Data Guard — Oracle technology for real-time replication of a database to one or more standby servers, ensuring high availability and disaster recovery.
ZDM — Zero Downtime Migration, Oracle’s tool for automating migrations to OCI by combining Data Guard and Data Pump under an orchestration layer.
Switchover — A planned Data Guard operation that reverses the roles between primary and standby without data loss.
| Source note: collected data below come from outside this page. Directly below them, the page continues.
/-- Each row of the opcode table is a `DEMO` instruction with the row's opcode byte and the operand bytes of the format
`DEMO`'s table gives that byte (R149). -/
theorem demoRows_encoding : ∀ row ∈ demoRows, ∀ (b : Byte) (w : Word),
    Machine.isDemoRow (row.2 b w) = true ∧ (row.2 b w).opcode = row.1 ∧
      ∀ h, (Demo.table.entry row.1).handler = some h → operandBytes (row.2 b w) = h.operandBytes b w := by
  have hrow : ∀ (op : Byte) (h : Handler) (i : Instr) (b : Byte) (w : Word), Machine.isDemoRow i = true →
      i.opcode = op → (Demo.table.entry op).handler = some h → operandBytes i = h.operandBytes b w →
      Machine.isDemoRow i = true ∧ i.opcode = op ∧
        ∀ h', (Demo.table.entry op).handler = some h' → operandBytes i = h'.operandBytes b w :=
    fun op h i b w hdemo hop hentry hbytes =>
      ⟨hdemo, hop, fun h' hh' => by rw [← Option.some.inj (hentry.symm.trans hh'), hbytes]⟩
  simp only [demoRows, List.forall_mem_cons, List.not_mem_nil, false_implies, implies_true, and_true]
  and_intros
  all_goals exact fun b w => hrow _ _ _ b w rfl rfl rfl rfl

theorem findRow_mem {rows : List (Byte × (Byte → Word → Instr))} {op : Byte} {f : Byte → Word → Instr}
    (h : findRow rows op = some f) : (op, f) ∈ rows := by
  induction rows with
  | nil => cases h
  | cons row rows ih =>
    obtain ⟨k, g⟩ := row
    rw [findRow] at h
    split at h
    case isTrue hk =>
      cases h
      simp [hk]
    case isFalse => exact List.mem_cons_of_mem _ (ih h)

theorem findRow_isSome {rows : List (Byte × (Byte → Word → Instr))} {op : Byte} (h : op ∈ rows.map Prod.fst) :
    ∃ f, findRow rows op = some f := by
  induction rows with
  | nil => simp at h
  | cons row rows ih =>
    obtain ⟨k, g⟩ := row
    rw [findRow]
    split
    case isTrue => exact ⟨g, rfl⟩
    case isFalse hk => exact ih ((List.mem_cons.mp h).resolve_left (Ne.symm hk))

/-- The constructor that stands for an instruction: the generic row, or, where the entry is `DEMO`'s, a `DEMO` row
with the opcode byte and the operand bytes of the entry's format. -/
theorem nameRow_cases {d : Descriptor} {op : Byte} {h : Handler} (hh : d.handler = some h) (b : Byte) (w : Word)
    (generic : Instr) :
    (d.isDemo op = false ∧ nameRow d op b w generic = generic) ∨
    (d.isDemo op = true ∧ Machine.isDemoRow (nameRow d op b w generic) = true ∧
      encode (nameRow d op b w generic) = op :: h.operandBytes b w) := by
  cases hdemo : d.isDemo op with
  | false => exact .inl ⟨rfl, by simp [nameRow, hdemo]⟩
  | true =>
    obtain ⟨hsome, _, _, hhandler⟩ := Machine.isDemo_entry hdemo
    obtain ⟨f, hf⟩ := findRow_isSome (Machine.demo_opcodes op hsome)
    obtain ⟨hrow, hop, hbytes⟩ := demoRows_encoding _ (findRow_mem hf) b w
    have hname : nameRow d op b w generic = f b w := by simp [nameRow, hdemo, hf]
    rw [hname, encode]
    exact .inr ⟨rfl, hrow, by rw [hop, hbytes h (hhandler ▸ hh)]⟩

/-! ## From the bytes to the instruction and back -/

/-- A `DEMO` row is well-formed where its opcode byte's entry is `DEMO`'s. -/
theorem wf_demoRow {t : OpTab} {i : Instr} (h : Machine.isDemoRow i = true) :
    i.wf t = (t.entry i.opcode).isDemo i.opcode := by
  cases i <;> first | rfl | cases h

/-- What the decoder names for an entry of format F`n` encodes as the opcode byte and the operand bytes, and is
well-formed. -/
theorem nameRow_spec {t : OpTab} {op : Byte} {h : Handler} (hh : (t.entry op).handler = some h)
    (hlen : (t.entry op).length = h.length) {generic : Instr} {b : Byte} {w : Word}
    (hbytes : encode generic = op :: h.operandBytes b w)
    (hwf : generic.wf t = (t.entry op).isGeneric h.length op) :
    encode (nameRow (t.entry op) op b w generic) = op :: h.operandBytes b w ∧
      (nameRow (t.entry op) op b w generic).wf t = true := by
  rcases nameRow_cases (op := op) hh b w generic with ⟨hdemo, hname⟩ | ⟨hdemo, hrow, henc⟩
  · rw [hname, hwf]
    exact ⟨hbytes, by simp [Descriptor.isGeneric, hh, hlen, hdemo]⟩
  · have hop : (nameRow (t.entry op) op b w generic).opcode = op := (List.cons.inj henc).1
    exact ⟨henc, by rw [wf_demoRow hrow, hop, hdemo]⟩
Unlike failover, it’s reversible and controlled.
AWR — Automatic Workload Repository, a diagnostic tool built into Oracle Database for collecting and analyzing performance statistics.
Transport Lag — The delay in transmitting redo logs from the primary database to the standby in a Data Guard configuration. A critical indicator of replication health.
SCAN Listener — Single Client Access Name, an Oracle RAC component that provides a single access point to the cluster, automatically distributing connections across available nodes.
Cutover — The critical moment in a migration when the production system is definitively moved from the old to the new infrastructure.